YOUR OBJECTIVE ▸ The material below contains a line with "strong : Bool := false" and a line with "inductive Deposit where". Copy exactly those two lines and all lines between them.

MATERIAL FOR THE TASK ▸
-- ==== Sys2Proof/Syntax.lean ====
section
/-!
DEFINITION. The instructions and device steps of the SRN-TG4096-A: one constructor for each row of
spec/opcode_table.json. The first 87 are steps of the device itself (R25 and on), the others instructions
(R263). An instruction carries what its prefixes set (`Pre`, R253), its
registers (R251) and its immediate, extended (R252).
-/
namespace Sys2Proof

/-- Scalar register number (R251). -/
abbrev SReg := Fin 32
/-- Vector register number. -/
abbrev VReg := Fin 32
/-- Operand slot number. -/
abbrev OReg := Fin 32
/-- Queue handle number. -/
abbrev QReg := Fin 16
/-- Trigger counter number. -/
abbrev HReg := Fin 16
/-- Mask register number. -/
abbrev KReg := Fin 8
/-- Lazy-uniform register number. -/
abbrev YReg := Fin 8
/-- Accumulator number. -/
abbrev ZReg := Fin 4
/-- Package core number. -/
abbrev CoreId := Fin 4096

/-- The element types of XT, by code (R258). -/
inductive Ty where
  | dflt | i8 | n8 | i16 | n16 | i32 | n32 | i64 | n64 | bf16 | f16 | f32 | e4m3 | e5m2 | i4 | n4
  deriving DecidableEq, Repr

/-- The rounding modes of R185. -/
inductive Rnd where
  | rne | rtz | rdn | rup | rna | sr | rod
  deriving DecidableEq, Repr

/-- The scopes of R150. -/
inductive Scope where
  | core | tile | group | sgroup | die | pkg | sys | row
  deriving DecidableEq, Repr

/-- The orders of R151. -/
inductive Order where
  | relaxed | acq | rel | acqrel
  deriving DecidableEq, Repr

/-- An XW prefix: wait for `count` filled (or free) slots of a queue (R256). -/
structure Wait where
  queue : QReg
  free : Bool
  count : Fin 33
  deriving DecidableEq, Repr

/-- What the prefixes XW, XP, XM, XT and XS of an instruction set (R253). -/
structure Pre where
  wait : Option Wait := none
  rnd : Rnd := .rne
  sat : Bool := false
  ftzi : Bool := false
  ftzo : Bool := false
  mask : KReg := 0
  zero : Bool := false
  yreg : YReg := 0
  stype : Ty := .dflt
  dtype : Ty := .dflt
  scope : Scope := .core
  order : Order := .relaxed
  strong : Bool := false
  deriving DecidableEq, Repr

/-- What a Hjelril partner shows at a training step (R16 to R18). -/
structure Partner where
  lane0 : Bool
  lane1 : Bool
  rate512 : Bool
  rate256 : Bool
  width2 : Bool
  width1 : Bool
  deep : Bool
  devnum : BitVec 16
  deriving DecidableEq, Repr

/-- A 64-byte flit with its sequence number and virtual channel (R13, R14). -/
structure Flit where
  seq : BitVec 12
  vc : Fin 8
  data : VWord
  deriving DecidableEq, Repr

/-- The readings of one monitor window (R28): temperature of sensor die × 64 + s, minimum supply of
super-group die × 16 + g, oscillations of oscillator die × 4 + r. -/
structure Readings where
  temps : List (BitVec 16)
  droops : List (BitVec 16)
  process : List (BitVec 16)
  deriving DecidableEq, Repr

/-- A mailbox deposit: one under way by its number, or an entry of the control cores for a core's mailbox (R172, R318). -/
inductive Deposit where
  | sent (n : Nat)
  | system (core : CoreId) (w0 w1 : Word)
  deriving DecidableEq, Repr

/-- What a ridge token says of its device: the error bits and the store digests of its cores (R116, R118). -/
structure RidgeToken where
  errors : BitVec 16
  digest : Word
  deriving DecidableEq, Repr

/-- A remote operation of another device as it reaches this one (R94, R99). -/
structure RemoteReq where
  dev : BitVec 16
  ref : Nat
  core : CoreId
  kind : Fin 4
  tenant : BitVec 6
  handle : BitVec 20
  off : Word
  value : Word
  len : Nat
  deriving DecidableEq, Repr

RESULT OF THIS TASK ▸
  strong : Bool := false
  deriving DecidableEq, Repr

/-- What a Hjelril partner shows at a training step (R16 to R18). -/
structure Partner where
  lane0 : Bool
  lane1 : Bool
  rate512 : Bool
  rate256 : Bool
  width2 : Bool
  width1 : Bool
  deep : Bool
  devnum : BitVec 16
  deriving DecidableEq, Repr

/-- A 64-byte flit with its sequence number and virtual channel (R13, R14). -/
structure Flit where
  seq : BitVec 12
  vc : Fin 8
  data : VWord
  deriving DecidableEq, Repr

/-- The readings of one monitor window (R28): temperature of sensor die × 64 + s, minimum supply of
super-group die × 16 + g, oscillations of oscillator die × 4 + r. -/
structure Readings where
  temps : List (BitVec 16)
  droops : List (BitVec 16)
  process : List (BitVec 16)
  deriving DecidableEq, Repr

/-- A mailbox deposit: one under way by its number, or an entry of the control cores for a core's mailbox (R172, R318). -/
inductive Deposit where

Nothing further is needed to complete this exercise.